At a glance
Anthropic ships Claude in three sizes, and picking the right one is the simplest, biggest lever on both quality and your bill. Opus is the most capable model for the hardest reasoning, Sonnet is the balanced workhorse that handles most coding and agent tasks well, and Haiku is the fast, cheap model for high-volume and latency-sensitive work. They share the same core abilities and, in 2026, a 1M-token context at standard pricing; what changes is depth of reasoning, speed and cost per token. This page compares them honestly so you can match the model to the task instead of paying for Opus on work Haiku would nail, or sending a genuinely hard problem to Haiku and getting frustrated.
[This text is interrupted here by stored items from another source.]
-- ==== Sys2Proof/Machine/Wrapper.lean ====
section
/-! DEFINITION. Chipset variant wrappers (46_host_wrappers.md R284 to R292): the parts of a wrapper implementation, and which
wrapper acts. The list S.wrap is outermost first (R291). -/

namespace Sys2Proof.Machine

/-- A port agrees with `value` on the bits of `mask`. -/
def portMatch (mask value p : Addr) : Bool := p &&& mask == value &&& mask

/-- R284: the port selectors. -/
def wrapSelR (i : WrapImpl) (p : Addr) : Bool :=
  match i with
  | .external k => Config.wrapSelR k p
  | .scripted sc => portMatch sc.readMask sc.readValue p

def wrapSelW (i : WrapImpl) (p : Addr) : Bool :=
  match i with
  | .external k => Config.wrapSelW k p
  | .scripted sc => portMatch sc.writeMask sc.writeValue p

/-- R284: `wread(S.wrap, p, td)`. -/
def wrapRead (i : WrapImpl) (st : WrapState) (p : Addr) (td : Nat) : Byte :=
  match i with
  | .external k => Config.wrapRead k st p td
  | .scripted _ => BitVec.ofNat 8 (st.headD 0)

/-- R284: `wwrite(S.wrap, p, v, te)`. -/
def wrapWrite (i : WrapImpl) (st : WrapState) (p : Addr) (v : Byte) (te : Nat) : WrapState :=
  match i with
  | .external k => Config.wrapWrite k st p v te
  | .scripted _ => v.toNat :: st.drop 1

/-- R284, R287, R291: the pixel function, of the wrapper's state, what R246 reads and the pixel of the inner instance; none where
the wrapper does not override the pixel. -/
def wrapPixel (i : WrapImpl) (st : WrapState) (x : PixelIn) (inner : Nat) : Option Nat :=
  match i with
  | .external k => Config.wrapPixel k st x inner
  | .scripted sc => sc.pixelAdd.map (fun c => inner + c)

/-- R284, R287: the buffer geometry; none where the wrapper does not replace it. -/
def wrapGeometry (i : WrapImpl) (st : WrapState) : Option Geometry :=
  match i with
  | .external k => Config.wrapGeometry k st
  | .scripted sc => sc.geometry

/-- R289: whether the wrapper defines a custom opcode, and whether that command writes. The opcode alone decides both: R289 leaves
the other fields to the wrapper, and no value of them is refused (DESIGN CHOICE, notes/assumptions 42). -/
def wrapCustom (i : WrapImpl) (op : BitVec 8) : Option CustomKind :=
  match i with
  | .external k => Config.wrapCustom k op
  | .scripted sc =>
    if sc.customRead.contains op then some .reads
    else if sc.customWrite.contains op then some .writes
    else none

/-- R289: a custom command's new wrapper state and its value. -/
def wrapCustomRun (i : WrapImpl) (st : WrapState) (w : CmdWord) : WrapState × Nat :=
  match i with
  | .external k => Config.wrapCustomRun k st w
  | .scripted _ => ((fieldsOf w).d.toNat :: st.drop 1, st.headD 0)

/-- R285, R291: the outermost enabled wrapper that selects a read of the port. -/
def readWrapper (wrap : List WrapNode) (p : Addr) : Option WrapNode :=
  wrap.find? (fun n => n.enabled && wrapSelR n.impl p)

/-- R285: some enabled wrapper selects a write of the port. -/
def wrapTakesWrite (wrap : List WrapNode) (p : Addr) : Bool :=
  wrap.any (fun n => n.enabled && wrapSelW n.impl p)

/-- R285, R291: the outermost enabled wrapper that selects the write takes it; the others keep their state. `wwrite` reads and
writes the wrapper's own fields, not `S.wrap.enabled`, which HWRAP alone changes (DESIGN CHOICE, notes/assumptions 36). -/
def wrapWriteAll (p : Addr) (v : Byte) (te : Nat) : List WrapNode → List WrapNode
  | [] => []
  | n :: rest =>
    if n.enabled && wrapSelW n.impl p then { n with st := wrapWrite n.impl n.st p v te } :: rest
    else n :: wrapWriteAll p v te rest

/-- R287, R291: pixel functions compose outermost first: each enabled wrapper that overrides the pixel is applied to the pixel of
its inner instance, which may itself be wrapped; `base` is the chipset's own index of R246 (DEDUCED, notes/assumptions 8). -/
def wrappedPixel : List WrapNode → PixelIn → Nat → Nat
  | [], _, base => base
  | n :: rest, x, base =>
    let inner := wrappedPixel rest x base
    if n.enabled then (wrapPixel n.impl n.st x inner).getD inner else inner

/-- R245, R287: the geometry of the buffer. -/
def Engine.geometry (e : Engine) : Geometry :=
  (e.wrap.findSome? (fun n => if n.enabled then wrapGeometry n.impl n.st else none)).getD e.cfg.params.vis

/-- R287: the wrapper state that the pixels of a row may depend on: that of the enabled wrappers. -/
def wrapKey (wrap : List WrapNode) : List (WrapImpl × WrapState) :=
  (wrap.filter (fun n => n.enabled)).map (fun n => (n.impl, n.st))

/-- R280: enable or disable the feature of the outermost wrapper (notes/assumptions 8). -/
def setEnabled (e : Bool) : List WrapNode → List WrapNode
  | [] => []
  | n :: rest => { n with enabled := e } :: rest

/-- R289: the kind of a custom opcode: that of the outermost wrapper that defines it. -/
def customKind (wrap : List WrapNode) (op : BitVec 8) : Option CustomKind :=
  wrap.findSome? (fun n => wrapCustom n.impl op)

/-- R289: run a custom command on the outermost wrapper that defines it; a command that only reads leaves its state. Like
`wwrite`, it has no access to `S.wrap.enabled` (DESIGN CHOICE, notes/assumptions 36). -/
def runCustom (w : CmdWord) : List WrapNode → List WrapNode × Nat
  | [] => ([], 0)
  | n :: rest =>
    match wrapCustom n.impl (fieldsOf w).op with
    | some .reads => (n :: rest, (wrapCustomRun n.impl n.st w).2)
    | some .writes =>
      ({ n with st := (wrapCustomRun n.impl n.st w).1 } :: rest, (wrapCustomRun n.impl n.st w).2)
    | none => (n :: (runCustom w rest).1, (runCustom w rest).2)

end Sys2Proof.Machine
end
It pairs with our Choosing an AI Model article. Prices are list rates as of 2026 and move over time.
The options
Side by side
| Dimension | Claude Opus | Claude Sonnet | Claude Haiku |
|---|---|---|---|
| Tier | Most capable | Balanced | Fastest and cheapest |
| Best for | Hardest reasoning, architecture, complex refactors | Most coding and agent work | High volume, simple tasks, latency-sensitive work |
| Relative capability | Highest | High | Good for its size |
| Relative speed | Slowest | Fast | Fastest |
| Input price per million (as of 2026) | About USD 5 | About USD 3 | About USD 1 |
| Output price per million (as of 2026) | About USD 25 | About USD 15 | About USD 5 |
| Context window (2026) | 1M tokens at standard pricing | 1M tokens at standard pricing | Large context |
The verdict
Make Sonnet your default: it handles the large majority of coding and agent work at a strong quality-to-cost ratio, which is why Claude Code defaults to it. Reach for Opus on the genuinely hard problems, complex reasoning, tricky refactors and architecture, where its extra depth pays for itself by getting things right the first time. Drop to Haiku for high-volume, simple or latency-sensitive work like classification, extraction and read-only subagents, where speed and cost matter more than peak reasoning. A great pattern is to mix them: a stronger model leads while Haiku does the cheap, narrow side work. To cut spend further, use prompt caching for repeated context and batch processing for non-urgent jobs. When in doubt, start on Sonnet and only move up or down when a task clearly demands it.